** WHAT TO WORK ON **
Among the records that follow, set down only the lines from the one containing "-- ==== Sys2Proof/Certificates/Slice0/Obligations.lean" to the one containing "(s.desk d).receiver.state = .hunt ∨", both included, exactly.
[SUPPLIED MATERIAL — start]
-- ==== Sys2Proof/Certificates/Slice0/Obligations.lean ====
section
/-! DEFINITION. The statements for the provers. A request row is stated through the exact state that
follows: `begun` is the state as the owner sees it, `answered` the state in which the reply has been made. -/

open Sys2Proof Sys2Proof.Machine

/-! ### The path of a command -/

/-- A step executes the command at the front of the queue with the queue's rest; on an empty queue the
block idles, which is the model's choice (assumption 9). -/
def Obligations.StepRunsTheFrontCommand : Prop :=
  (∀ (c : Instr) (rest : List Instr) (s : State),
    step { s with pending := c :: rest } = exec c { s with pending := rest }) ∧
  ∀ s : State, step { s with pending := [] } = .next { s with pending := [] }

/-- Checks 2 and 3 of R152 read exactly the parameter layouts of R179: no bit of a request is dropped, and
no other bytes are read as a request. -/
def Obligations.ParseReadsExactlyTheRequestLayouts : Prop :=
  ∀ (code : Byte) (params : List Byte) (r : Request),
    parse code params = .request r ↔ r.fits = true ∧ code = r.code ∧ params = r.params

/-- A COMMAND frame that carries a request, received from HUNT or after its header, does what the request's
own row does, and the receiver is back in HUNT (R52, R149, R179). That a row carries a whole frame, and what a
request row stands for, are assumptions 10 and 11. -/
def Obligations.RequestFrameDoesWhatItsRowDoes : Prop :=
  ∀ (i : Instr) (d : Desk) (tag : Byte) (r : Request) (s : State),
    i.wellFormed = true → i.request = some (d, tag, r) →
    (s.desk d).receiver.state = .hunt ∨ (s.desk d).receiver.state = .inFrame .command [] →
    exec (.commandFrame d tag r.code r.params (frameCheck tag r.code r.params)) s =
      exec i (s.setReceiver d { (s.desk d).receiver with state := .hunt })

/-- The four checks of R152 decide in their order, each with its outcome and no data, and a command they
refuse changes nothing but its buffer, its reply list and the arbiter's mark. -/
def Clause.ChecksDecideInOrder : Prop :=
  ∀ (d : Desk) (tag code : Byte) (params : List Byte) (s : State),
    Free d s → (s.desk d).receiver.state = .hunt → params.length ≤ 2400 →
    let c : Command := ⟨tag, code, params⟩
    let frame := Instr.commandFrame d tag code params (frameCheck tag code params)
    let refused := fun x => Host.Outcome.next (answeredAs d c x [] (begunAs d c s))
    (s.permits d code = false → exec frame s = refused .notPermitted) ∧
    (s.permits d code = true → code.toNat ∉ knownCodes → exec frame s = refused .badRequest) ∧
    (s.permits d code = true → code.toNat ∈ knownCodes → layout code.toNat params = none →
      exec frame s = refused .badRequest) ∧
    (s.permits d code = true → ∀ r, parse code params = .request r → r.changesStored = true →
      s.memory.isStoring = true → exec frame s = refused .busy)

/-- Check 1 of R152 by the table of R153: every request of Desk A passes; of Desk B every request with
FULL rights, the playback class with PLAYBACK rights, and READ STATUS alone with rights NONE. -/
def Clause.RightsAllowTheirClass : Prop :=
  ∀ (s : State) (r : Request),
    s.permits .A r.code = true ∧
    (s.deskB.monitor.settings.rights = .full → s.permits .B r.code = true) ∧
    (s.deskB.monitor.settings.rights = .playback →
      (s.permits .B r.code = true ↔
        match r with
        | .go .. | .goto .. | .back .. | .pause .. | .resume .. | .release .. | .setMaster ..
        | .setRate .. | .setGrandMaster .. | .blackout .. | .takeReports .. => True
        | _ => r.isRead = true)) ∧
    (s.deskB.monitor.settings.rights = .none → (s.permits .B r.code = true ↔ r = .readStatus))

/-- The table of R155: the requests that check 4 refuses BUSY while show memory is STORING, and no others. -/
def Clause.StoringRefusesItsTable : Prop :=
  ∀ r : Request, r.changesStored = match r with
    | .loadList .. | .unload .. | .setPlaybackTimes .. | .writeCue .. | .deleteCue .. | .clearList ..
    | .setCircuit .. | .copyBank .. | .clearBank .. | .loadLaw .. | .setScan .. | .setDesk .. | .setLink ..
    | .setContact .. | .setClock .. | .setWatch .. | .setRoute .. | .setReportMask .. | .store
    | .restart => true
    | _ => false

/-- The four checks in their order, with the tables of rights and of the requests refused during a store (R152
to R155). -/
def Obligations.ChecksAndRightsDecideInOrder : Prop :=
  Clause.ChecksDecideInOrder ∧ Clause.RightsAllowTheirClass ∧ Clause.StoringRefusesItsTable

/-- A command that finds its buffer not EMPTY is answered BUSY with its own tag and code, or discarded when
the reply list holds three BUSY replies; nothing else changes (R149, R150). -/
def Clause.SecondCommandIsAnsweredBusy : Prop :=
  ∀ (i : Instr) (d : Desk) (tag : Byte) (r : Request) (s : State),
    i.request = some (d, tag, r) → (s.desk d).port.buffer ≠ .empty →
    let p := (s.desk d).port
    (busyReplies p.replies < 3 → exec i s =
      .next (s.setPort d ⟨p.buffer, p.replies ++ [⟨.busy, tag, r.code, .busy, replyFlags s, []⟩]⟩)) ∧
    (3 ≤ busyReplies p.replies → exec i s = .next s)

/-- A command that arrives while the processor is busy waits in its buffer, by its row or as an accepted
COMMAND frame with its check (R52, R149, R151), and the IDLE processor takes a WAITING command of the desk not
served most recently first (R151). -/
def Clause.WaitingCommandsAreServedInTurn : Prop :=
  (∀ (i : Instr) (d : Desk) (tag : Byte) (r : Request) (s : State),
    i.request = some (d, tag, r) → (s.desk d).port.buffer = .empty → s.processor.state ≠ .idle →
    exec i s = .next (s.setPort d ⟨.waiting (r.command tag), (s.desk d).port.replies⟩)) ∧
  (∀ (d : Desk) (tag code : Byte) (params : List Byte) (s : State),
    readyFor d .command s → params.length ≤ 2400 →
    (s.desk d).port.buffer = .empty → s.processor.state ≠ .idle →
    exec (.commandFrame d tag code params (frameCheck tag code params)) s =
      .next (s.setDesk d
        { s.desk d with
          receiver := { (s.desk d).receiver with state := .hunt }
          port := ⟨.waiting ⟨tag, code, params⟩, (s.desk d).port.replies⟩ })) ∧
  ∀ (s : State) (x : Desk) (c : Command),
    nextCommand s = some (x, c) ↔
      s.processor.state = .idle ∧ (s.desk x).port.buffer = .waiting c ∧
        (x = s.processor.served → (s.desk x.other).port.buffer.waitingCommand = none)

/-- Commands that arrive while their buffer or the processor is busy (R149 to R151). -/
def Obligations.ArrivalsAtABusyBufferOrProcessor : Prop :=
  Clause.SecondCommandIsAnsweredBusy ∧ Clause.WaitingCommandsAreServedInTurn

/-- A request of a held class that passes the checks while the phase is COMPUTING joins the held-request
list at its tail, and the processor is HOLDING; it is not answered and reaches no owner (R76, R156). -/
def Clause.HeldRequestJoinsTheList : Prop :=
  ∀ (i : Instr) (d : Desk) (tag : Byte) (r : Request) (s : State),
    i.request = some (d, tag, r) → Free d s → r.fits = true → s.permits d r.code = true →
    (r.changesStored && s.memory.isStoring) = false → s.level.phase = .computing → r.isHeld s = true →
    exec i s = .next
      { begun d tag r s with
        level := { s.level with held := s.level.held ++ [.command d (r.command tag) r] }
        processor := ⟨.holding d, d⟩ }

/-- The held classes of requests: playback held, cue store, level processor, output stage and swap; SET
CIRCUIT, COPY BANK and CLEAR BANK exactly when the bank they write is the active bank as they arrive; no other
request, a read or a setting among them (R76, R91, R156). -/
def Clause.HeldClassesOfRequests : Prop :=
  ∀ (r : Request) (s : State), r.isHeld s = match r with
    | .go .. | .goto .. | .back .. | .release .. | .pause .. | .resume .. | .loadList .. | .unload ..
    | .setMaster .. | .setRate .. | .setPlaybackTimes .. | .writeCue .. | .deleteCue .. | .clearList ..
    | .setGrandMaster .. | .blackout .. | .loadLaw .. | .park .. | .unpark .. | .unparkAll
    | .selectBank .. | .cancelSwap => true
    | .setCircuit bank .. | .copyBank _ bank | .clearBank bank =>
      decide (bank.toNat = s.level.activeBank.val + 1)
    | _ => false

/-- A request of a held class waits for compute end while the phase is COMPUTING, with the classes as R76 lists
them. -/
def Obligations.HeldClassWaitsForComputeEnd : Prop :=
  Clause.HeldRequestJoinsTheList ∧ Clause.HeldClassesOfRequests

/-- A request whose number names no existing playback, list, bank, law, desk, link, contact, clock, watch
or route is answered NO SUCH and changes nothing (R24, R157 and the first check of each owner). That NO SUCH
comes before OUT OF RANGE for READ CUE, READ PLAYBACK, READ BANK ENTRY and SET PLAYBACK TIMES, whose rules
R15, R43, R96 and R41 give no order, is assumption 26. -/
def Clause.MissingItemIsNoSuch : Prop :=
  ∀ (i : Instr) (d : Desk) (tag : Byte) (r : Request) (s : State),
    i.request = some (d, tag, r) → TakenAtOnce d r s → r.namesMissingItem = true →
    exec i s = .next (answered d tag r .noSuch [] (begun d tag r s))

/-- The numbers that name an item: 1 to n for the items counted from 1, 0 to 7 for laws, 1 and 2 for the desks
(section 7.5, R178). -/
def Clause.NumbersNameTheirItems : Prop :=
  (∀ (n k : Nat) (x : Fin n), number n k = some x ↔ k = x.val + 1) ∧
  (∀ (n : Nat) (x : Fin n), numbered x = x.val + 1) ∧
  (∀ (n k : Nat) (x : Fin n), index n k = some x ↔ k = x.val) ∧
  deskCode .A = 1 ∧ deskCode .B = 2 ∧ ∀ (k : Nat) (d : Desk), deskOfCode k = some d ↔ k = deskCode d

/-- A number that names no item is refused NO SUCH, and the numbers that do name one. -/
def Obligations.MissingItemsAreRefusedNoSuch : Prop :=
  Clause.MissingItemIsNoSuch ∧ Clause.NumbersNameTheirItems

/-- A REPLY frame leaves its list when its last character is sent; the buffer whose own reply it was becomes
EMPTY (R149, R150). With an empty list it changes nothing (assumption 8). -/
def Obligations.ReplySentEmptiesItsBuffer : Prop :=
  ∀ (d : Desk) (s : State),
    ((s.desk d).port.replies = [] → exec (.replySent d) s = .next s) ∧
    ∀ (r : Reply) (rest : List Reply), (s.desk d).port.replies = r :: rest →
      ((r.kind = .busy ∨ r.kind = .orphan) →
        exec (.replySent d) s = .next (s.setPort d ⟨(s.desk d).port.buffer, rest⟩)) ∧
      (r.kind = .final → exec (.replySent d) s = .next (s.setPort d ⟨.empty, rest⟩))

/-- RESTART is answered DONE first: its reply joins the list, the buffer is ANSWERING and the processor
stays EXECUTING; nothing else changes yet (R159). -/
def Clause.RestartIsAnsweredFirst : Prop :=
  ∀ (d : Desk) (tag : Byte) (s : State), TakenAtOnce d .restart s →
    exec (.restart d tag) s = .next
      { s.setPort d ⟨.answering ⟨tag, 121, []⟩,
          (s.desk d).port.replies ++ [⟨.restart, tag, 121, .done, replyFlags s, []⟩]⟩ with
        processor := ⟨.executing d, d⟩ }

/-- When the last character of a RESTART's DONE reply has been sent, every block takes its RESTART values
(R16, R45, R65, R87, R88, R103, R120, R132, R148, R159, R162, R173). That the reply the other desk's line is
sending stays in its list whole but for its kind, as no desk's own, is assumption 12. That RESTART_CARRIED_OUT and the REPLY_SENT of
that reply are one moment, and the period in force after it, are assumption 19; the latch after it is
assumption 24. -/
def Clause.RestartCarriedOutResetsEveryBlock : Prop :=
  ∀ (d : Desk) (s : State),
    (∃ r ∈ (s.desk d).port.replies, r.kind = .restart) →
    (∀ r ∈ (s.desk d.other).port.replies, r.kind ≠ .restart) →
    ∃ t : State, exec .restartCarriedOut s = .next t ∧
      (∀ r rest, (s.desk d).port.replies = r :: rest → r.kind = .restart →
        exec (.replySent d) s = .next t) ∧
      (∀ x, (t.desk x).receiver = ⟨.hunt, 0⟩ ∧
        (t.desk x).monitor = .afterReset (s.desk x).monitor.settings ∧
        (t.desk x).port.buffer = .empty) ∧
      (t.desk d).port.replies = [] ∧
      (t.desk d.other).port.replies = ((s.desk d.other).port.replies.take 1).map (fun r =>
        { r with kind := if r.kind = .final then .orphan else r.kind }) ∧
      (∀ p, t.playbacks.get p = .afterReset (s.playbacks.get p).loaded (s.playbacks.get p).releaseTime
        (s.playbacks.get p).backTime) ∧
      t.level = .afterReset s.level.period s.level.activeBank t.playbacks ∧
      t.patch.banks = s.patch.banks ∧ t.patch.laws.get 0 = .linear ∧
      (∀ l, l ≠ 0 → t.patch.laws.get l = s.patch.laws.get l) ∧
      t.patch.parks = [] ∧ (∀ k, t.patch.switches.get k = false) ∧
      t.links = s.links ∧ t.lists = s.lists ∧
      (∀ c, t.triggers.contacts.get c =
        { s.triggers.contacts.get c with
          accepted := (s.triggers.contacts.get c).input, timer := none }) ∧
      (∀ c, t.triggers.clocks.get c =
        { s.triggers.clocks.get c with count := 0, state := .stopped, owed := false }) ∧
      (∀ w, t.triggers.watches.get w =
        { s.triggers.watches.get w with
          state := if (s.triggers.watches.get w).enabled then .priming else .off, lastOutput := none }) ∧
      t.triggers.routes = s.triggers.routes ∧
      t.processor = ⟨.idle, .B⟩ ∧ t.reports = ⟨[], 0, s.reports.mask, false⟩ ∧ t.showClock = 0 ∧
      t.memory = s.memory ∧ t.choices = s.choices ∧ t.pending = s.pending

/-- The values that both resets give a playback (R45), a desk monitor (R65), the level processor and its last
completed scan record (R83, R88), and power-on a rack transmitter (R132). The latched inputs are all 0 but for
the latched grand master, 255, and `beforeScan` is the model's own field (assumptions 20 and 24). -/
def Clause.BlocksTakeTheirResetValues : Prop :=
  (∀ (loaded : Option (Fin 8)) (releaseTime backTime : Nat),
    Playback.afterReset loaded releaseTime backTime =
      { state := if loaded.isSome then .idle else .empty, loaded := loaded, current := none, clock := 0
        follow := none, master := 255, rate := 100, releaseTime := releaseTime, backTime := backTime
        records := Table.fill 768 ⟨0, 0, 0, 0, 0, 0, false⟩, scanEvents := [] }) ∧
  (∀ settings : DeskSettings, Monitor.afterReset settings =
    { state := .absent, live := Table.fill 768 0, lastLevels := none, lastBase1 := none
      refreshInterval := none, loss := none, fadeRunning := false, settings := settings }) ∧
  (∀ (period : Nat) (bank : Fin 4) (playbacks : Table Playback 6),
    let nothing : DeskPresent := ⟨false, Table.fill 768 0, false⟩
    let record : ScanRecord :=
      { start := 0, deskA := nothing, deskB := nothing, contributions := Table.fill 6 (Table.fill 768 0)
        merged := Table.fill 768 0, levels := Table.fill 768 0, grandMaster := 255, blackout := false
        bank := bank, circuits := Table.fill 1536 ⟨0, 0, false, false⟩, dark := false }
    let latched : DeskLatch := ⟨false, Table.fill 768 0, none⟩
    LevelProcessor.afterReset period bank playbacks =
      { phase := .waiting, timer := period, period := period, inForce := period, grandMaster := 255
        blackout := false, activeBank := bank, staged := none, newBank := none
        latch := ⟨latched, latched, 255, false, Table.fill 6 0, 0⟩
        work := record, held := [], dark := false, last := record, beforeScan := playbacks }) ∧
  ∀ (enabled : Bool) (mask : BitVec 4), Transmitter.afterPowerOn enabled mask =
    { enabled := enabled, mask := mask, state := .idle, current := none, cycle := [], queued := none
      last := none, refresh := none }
[SUPPLIED MATERIAL — finish]
[SUPPLIED MATERIAL — start]
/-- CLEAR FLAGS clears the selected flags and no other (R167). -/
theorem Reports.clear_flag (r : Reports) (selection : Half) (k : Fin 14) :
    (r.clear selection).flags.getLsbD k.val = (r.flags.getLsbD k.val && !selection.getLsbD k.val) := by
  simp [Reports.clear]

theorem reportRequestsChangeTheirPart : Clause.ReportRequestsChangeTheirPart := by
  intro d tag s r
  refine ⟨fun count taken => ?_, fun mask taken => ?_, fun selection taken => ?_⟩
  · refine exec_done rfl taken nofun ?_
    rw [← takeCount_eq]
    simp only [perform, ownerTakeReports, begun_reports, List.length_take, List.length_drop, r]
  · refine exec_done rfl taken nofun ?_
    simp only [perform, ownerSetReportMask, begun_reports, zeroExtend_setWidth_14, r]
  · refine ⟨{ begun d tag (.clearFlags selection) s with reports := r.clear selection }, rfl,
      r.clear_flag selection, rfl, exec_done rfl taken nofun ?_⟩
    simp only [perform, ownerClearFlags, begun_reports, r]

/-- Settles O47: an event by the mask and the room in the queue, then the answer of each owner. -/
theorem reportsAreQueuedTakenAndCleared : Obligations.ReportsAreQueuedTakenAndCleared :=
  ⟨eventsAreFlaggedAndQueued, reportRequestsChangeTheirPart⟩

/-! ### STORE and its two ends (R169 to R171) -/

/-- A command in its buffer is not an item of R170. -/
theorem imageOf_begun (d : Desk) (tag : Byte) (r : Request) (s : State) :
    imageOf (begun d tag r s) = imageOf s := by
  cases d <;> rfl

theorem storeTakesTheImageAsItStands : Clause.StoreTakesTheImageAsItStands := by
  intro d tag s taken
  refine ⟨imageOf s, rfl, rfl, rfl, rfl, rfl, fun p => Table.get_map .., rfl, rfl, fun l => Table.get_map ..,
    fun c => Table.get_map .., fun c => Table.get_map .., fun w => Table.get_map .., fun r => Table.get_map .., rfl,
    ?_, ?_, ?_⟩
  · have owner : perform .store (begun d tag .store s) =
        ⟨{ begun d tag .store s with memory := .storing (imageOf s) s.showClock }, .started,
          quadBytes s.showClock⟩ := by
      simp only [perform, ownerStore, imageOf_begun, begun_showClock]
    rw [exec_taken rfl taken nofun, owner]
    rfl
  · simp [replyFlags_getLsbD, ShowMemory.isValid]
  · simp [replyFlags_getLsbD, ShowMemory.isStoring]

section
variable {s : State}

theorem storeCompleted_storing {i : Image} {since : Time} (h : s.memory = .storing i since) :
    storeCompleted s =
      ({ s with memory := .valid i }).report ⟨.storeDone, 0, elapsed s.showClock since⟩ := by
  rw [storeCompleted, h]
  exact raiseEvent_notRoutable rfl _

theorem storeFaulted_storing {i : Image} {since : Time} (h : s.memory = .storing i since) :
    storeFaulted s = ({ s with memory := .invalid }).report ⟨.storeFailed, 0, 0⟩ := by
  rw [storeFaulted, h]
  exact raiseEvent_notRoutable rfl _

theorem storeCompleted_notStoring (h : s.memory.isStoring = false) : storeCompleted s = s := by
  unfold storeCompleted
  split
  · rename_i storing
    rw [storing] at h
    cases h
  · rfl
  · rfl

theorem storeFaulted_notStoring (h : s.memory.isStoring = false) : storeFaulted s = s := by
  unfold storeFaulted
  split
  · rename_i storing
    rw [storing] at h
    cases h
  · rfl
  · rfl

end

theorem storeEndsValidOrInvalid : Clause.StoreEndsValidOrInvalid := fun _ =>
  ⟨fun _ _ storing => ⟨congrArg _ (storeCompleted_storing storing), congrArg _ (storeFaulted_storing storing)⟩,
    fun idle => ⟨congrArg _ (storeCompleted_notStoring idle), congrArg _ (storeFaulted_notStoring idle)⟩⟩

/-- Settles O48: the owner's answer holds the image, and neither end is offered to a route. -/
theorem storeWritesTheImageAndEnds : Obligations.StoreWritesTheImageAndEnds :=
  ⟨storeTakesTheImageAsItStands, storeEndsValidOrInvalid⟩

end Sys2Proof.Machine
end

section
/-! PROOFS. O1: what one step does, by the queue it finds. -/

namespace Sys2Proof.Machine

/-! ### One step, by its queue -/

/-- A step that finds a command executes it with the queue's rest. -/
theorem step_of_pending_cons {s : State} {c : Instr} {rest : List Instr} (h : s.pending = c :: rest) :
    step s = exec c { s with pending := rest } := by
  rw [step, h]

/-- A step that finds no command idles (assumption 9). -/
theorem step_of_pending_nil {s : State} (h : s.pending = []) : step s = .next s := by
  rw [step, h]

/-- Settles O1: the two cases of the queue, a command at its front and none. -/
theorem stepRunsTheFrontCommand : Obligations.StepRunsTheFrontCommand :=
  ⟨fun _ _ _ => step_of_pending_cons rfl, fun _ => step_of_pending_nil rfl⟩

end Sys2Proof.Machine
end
[SUPPLIED MATERIAL — finish]
** RESPONSE TO THIS TASK **
-- ==== Sys2Proof/Certificates/Slice0/Obligations.lean ====
section
/-! DEFINITION. The statements for the provers. A request row is stated through the exact state that
follows: `begun` is the state as the owner sees it, `answered` the state in which the reply has been made. -/

open Sys2Proof Sys2Proof.Machine

/-! ### The path of a command -/

/-- A step executes the command at the front of the queue with the queue's rest; on an empty queue the
block idles, which is the model's choice (assumption 9). -/
def Obligations.StepRunsTheFrontCommand : Prop :=
  (∀ (c : Instr) (rest : List Instr) (s : State),
    step { s with pending := c :: rest } = exec c { s with pending := rest }) ∧
  ∀ s : State, step { s with pending := [] } = .next { s with pending := [] }

/-- Checks 2 and 3 of R152 read exactly the parameter layouts of R179: no bit of a request is dropped, and
no other bytes are read as a request. -/
def Obligations.ParseReadsExactlyTheRequestLayouts : Prop :=
  ∀ (code : Byte) (params : List Byte) (r : Request),
    parse code params = .request r ↔ r.fits = true ∧ code = r.code ∧ params = r.params

/-- A COMMAND frame that carries a request, received from HUNT or after its header, does what the request's
own row does, and the receiver is back in HUNT (R52, R149, R179). That a row carries a whole frame, and what a
request row stands for, are assumptions 10 and 11. -/
def Obligations.RequestFrameDoesWhatItsRowDoes : Prop :=
  ∀ (i : Instr) (d : Desk) (tag : Byte) (r : Request) (s : State),
    i.wellFormed = true → i.request = some (d, tag, r) →
    (s.desk d).receiver.state = .hunt ∨ (s.desk d).receiver.state = .inFrame .command [] →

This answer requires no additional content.